● **WHAT THE EXERCISE ASKS**
Give an exact copy of the lines of the records below, starting at the line containing "by simp [step, h]" and running to the end.

● **RECORDS**
-- ==== Sys2Proof/Laws/Step.lean ====
section
/-! SUPPORT. What a step can do. -/

namespace Sys2Proof.Machine

theorem step_idle {s : State} (h : s.host = []) : step s = .next s := by simp [step, h]

theorem step_serves {s : State} {a : HostAction} {rest : List HostAction} (h : s.host = a :: rest) :
    step s = serve a { s with host := rest } := by
  simp [step, h]

/-- A step after the host has issued a command runs that command's word on the state itself. -/
theorem step_issue (s : State) (w : CommandWord) : step (s.issue w) = runWord w s := rfl

end Sys2Proof.Machine
end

● **EXERCISE RESULT**
theorem step_idle {s : State} (h : s.host = []) : step s = .next s := by simp [step, h]

theorem step_serves {s : State} {a : HostAction} {rest : List HostAction} (h : s.host = a :: rest) :
    step s = serve a { s with host := rest } := by
  simp [step, h]

/-- A step after the host has issued a command runs that command's word on the state itself. -/
theorem step_issue (s : State) (w : CommandWord) : step (s.issue w) = runWord w s := rfl

end Sys2Proof.Machine
end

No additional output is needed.